Я попал в ловушку. С одной стороны, мне наскучили и моя жизнь, и я сам, какими мы были в последние десять лет; с другой — я не видел никакой достойной альтернативы. Я был слишком стар, чтобы уповать на то, что беззаботная жизнь на Таити, сногсшибательная карьера на телевидении, закадычная дружба с Эрихом Фроммом, Тедди Кеннеди или Бобом Диланом или месяц в одной постели одновременно с Софи Лорен и Ракель Уэлч[8] способны что-либо изменить. Как бы я ни изворачивался, казалось, будто меня крепко держит якорь, впившийся мне в грудь, а длинный, туго натянутый канат уходит на морское дно, намертво вбитый в самую плоть земной коры. Он держал меня на привязи, и, когда налетал шторм тоски и отчаяния, я рвался из тугих пут на свободу, чтобы умчаться быстрее ветра, но узел лишь затягивался туже и якорь лишь глубже вонзался мне в грудь, держа меня на месте. Бремя моего «я» казалось неизбежным и вечным.
Мои коллеги-психоаналитики — как, впрочем, и я сам, стыдливо бормочущий что-то подобное у кушетки своим пациентам, — единодушно считали, что мои проблемы совершенно нормальны: я ненавидел себя и мир, поскольку не мог признать и принять ограничения собственного «я» и своей жизни. В литературе такое явление получило название романтизма, в психологии — невроза. Предполагается, что далекая от совершенства личность, которой все надоело, является неизбежной и всеобъемлющей нормой. И я уже начинал с этим соглашаться, когда после нескольких месяцев депрессии (я тайком приобрел револьвер 38-го калибра с девятью патронами) меня прибило к берегу дзэна.

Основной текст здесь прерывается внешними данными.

theorem witness_FaultFreezesBlock :
    failed.phase = .fault ∧ ¬ Request.commands reference 0x01000000 (.access (.regWrite 1 0x01000001)) ∧
    ¬ Request.commands reference 0x01000000 (.bus (.write 4 4 0)) ∧
    ¬ Request.commands reference 0x01000000 (.access (.memWrite .cbmem 0 1)) ∧
    ¬ Request.commands reference 0x01000000 (.access (.regWrite 8 1)) ∧
    Request.commands reference 0x01000000 (.access (.regWrite 1 0x01000000)) ∧
    Request.commands reference 0x01000000 (.bus (.write 4 4 0x01000000)) := by
  decide +kernel

theorem witness_RefusedAccessChangesNothing :
    (served (.regRead 64) linear).reply = .refused ∧ (served (.regWrite 64 1) failed).reply = .refused ∧
    (served (.memRead .cbmem 65536) linear).reply = .refused ∧
    (served (.memWrite .inmem 262144 1) linear).reply = .refused ∧
    (served (.memWrite .lutmem 0 1) linearV).reply = .refused := by decide +kernel

theorem witness_MemoryReadWindows :
    4095 < Config.capacity .biasmem ∧ (served (.memRead .biasmem 4095) failed).reply ≠ .refused ∧
    (served (.memRead .decmem 0) linear).reply = .value 0 ∧ (served (.memRead .decmem 0) v21).reply = .refused ∧
    (served (.memRead .lutmem 3) linearB).reply = .value 0x41000000 ∧ (served (.memRead .lutmem 4) linearB).reply =
        .refused ∧
    (served (.memRead .lutmem 15) imagesS).reply = .value 0xC1100000 ∧
    (served (.memRead .lutmem 16) imagesS).reply = .refused ∧
    (served (.memRead .lutmem 0) linear).reply = .refused := by decide +kernel

theorem witness_ParameterWriteUnbinds :
    (∀ sl, paramSlot sl.space = some sl ∧ linear.bound sl = true ∧ State.reset.bound sl = false) ∧
    linear.phase ≠ .fault ∧ State.reset.phase ≠ .fault ∧ failed.phase = .fault ∧ 65535 < Config.capacity .cbmem ∧
    4095 < Config.capacity .biasmem ∧ 65535 < Config.capacity .idxmem :=
  ⟨fun sl => by cases sl <;> decide +kernel, by decide +kernel, by decide +kernel, by decide +kernel, by decide,
    by decide, by decide⟩

theorem witness_InputAndOutputWrites :
    linearV.phase ≠ .fault ∧ 262143 < Config.capacity .inmem ∧ 262143 < Config.capacity .outmem ∧
    (asked (.access (.memWrite .inmem 262143 1)) linearV).pending = [.access (.memWrite .inmem 262143 1)] ∧
    (asked (.access (.memWrite .outmem 0 1)) linearV).pending = [.access (.memWrite .outmem 0 1)] ∧
    (asked (.access (.memWrite .lutmem 0 1)) failed).pending = [.access (.memWrite .lutmem 0 1)] := by decide +kernel

theorem witness_HostMapInjective : defaultHostMap 0x0703FFFC 4 = some (.element .lutmem 65535) := by decide
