theorem encode_of_decode {c : Word} {i : Instr} (h : decode c = .ok i) : encode i = c := by
  rw [decode] at h
  split at h
  · next hopc => exact encode_of_formatZ h rfl hopc
  · next hopc => exact encode_of_formatZ h rfl hopc
  · next hopc => exact encode_of_formatS h hopc
  · next hopc => exact encode_of_formatZ h rfl hopc
  · next hopc => cases h; exact assemble_eq hopc rfl rfl
  · next hopc => exact encode_of_whenZero h fun row => assemble_eq hopc (beq_iff_eq.1 row) rfl
  · next hopc => cases h; exact assemble_eq hopc rfl rfl
  · next hopc => exact encode_of_formatZ h rfl hopc
  · next hopc => cases h; exact assemble_eq hopc rfl rfl
  · next hopc => exact encode_of_whenZero h fun row => assemble_eq hopc (beq_iff_eq.1 row) rfl
  · next hopc => cases h; exact assemble_eq hopc rfl rfl
  · next hopc => exact encode_of_formatZ h rfl hopc
  · next hopc => exact encode_of_formatZ h rfl hopc
  · next hopc => exact encode_of_formatZ h rfl hopc
  · cases h

/-! ### The phase over a step (R24, R214) -/

/-- A host write to a configuration register leads neither to `READY` nor out of `FAULT`. -/
theorem writeCfg_phase (c : Cfg) (s : State.Of p) :
    ((writeCfg c s).phase = .ready → s.phase = .ready) ∧ (s.phase = .fault → (writeCfg c s).phase = .fault) := by
  by_cases fault : s.phase = .fault
  · rw [writeCfg_inFault c fault]
    exact ⟨id, id⟩
  · rcases writeCfg_cases c fault with ⟨-, eq⟩ | ⟨-, eq⟩ <;> rw [eq]
    · exact ⟨nofun, fun h => absurd h fault⟩
    · exact ⟨id, id⟩

/-- Nor does one to a memory. -/
theorem writeElem_phase {sp : Space} {i : Nat} (hw : writable p sp i = true) (v : α) (s : State.Of p) :
    ((writeElem sp i v s).phase = .ready → s.phase = .ready) ∧
    (s.phase = .fault → (writeElem sp i v s).phase = .fault) := by
  by_cases fault : s.phase = .fault
  · rw [writeElem_inFault sp i v fault]
    exact ⟨id, id⟩
  · refine ⟨fun ready => ?_, fun h => absurd h fault⟩
    have stored : (s.setElem sp i v).phase = s.phase := (sameControl_setElem s sp i v).phase
    rcases writeElem_cases v fault hw with ⟨slot, -, -, eq⟩ | ⟨slot, -, -, eq⟩ | ⟨-, eq⟩ | ⟨-, eq⟩ <;>
      rw [eq] at ready
    · cases ready
    · exact stored ▸ ready
    · exact stored ▸ ready
    · exact stored ▸ ready
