-- ==== Sys2Proof/Machine/Checksum.lean ====
section
/-! DEFINITION. The checksum generator's operations: 43_frame_codec.md R190 to R194. Every port shares `CK_ACC` (R350). -/

namespace Sys2Proof.Machine

/-- Load `CK_ACC`; the response carries the new value (R190 to R192). -/
def loadCk (v : Byte) (s : State) : Result := .next ({ s with ckAcc := v }.respond .ok v)

/-- CK_INIT (R190): the default seed. -/
def execCkInit (s : State) : Result := loadCk 0xFF#8 s

/-- CK_SEED (R191): an explicit seed. -/
def execCkSeed (a : Byte) (s : State) : Result := loadCk a s

/-- CK_FOLD (R192): fold one byte in. -/
def execCkFold (a : Byte) (s : State) : Result := loadCk (s.ckAcc ^^^ a) s

/-- CK_READ (R193). -/
def execCkRead (s : State) : Result := .next (s.respond .ok s.ckAcc)

/-- CK_CHECK (R194): compare with a received checksum byte; `CK_ACC` is unchanged. -/
def execCkCheck (a : Byte) (s : State) : Result := .next (s.respond .ok (boolByte (s.ckAcc == a)))

end Sys2Proof.Machine
end

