-- ==== Sys2Proof/Machine/Status.lean ====
section
/-! DEFINITION. The status operations: 45_session.md R264 to R267. None of them changes what it reads. -/

namespace Sys2Proof.Machine

/-- SES_STATE (R264). -/
def execSesState (s : State) : Result := .next (s.respond .ok (s.sessState.setWidth 8))

/-- SES_RESULT (R265). -/
def execSesResult (s : State) : Result := .next (s.respond .ok (s.sesResult.setWidth 8))

/-- LINK_READ (R266). -/
def execLinkRead (s : State) : Result := .next (s.respond .ok (s.link.setWidth 8))

/-- FAULT_READ (R267). -/
def execFaultRead (s : State) : Result := .next (s.respond .ok s.fault)

end Sys2Proof.Machine
end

Пятнадцать лет я вел полную честолюбивых замыслов деятельную и требующую напряжения жизнь; у любого, кто выбрал медицинский колледж и специализировался на психиатрии, внутри должен гореть небольшой полезный невроз, помогающий мотору не заглохнуть. Мой собственный психоанализ, проведенный доктором Тимоти Манном, объяснил мне, почему мой мотор работает на износ, но не помог сбавить обороты. Теперь я постоянно ехал на скорости шестьдесят миль в час, вместо того чтобы иногда сбавлять до пятнадцати, а иногда выжимать девяносто пять. Но если что-то мешало моему стремительному движению по автостраде, я раздражался, как таксист, который вынужден пережидать, пока не закончится парад. Когда Карен Хорни помогла мне открыть для себя Д. Т. Судзуки, Алана Уоттса[9] и учение дзэн, мир крысиных бегов, который я полагал нормальным и здоровым для амбициозного молодого человека, показался мне вдруг не чем иным, как миром крысиных бегов.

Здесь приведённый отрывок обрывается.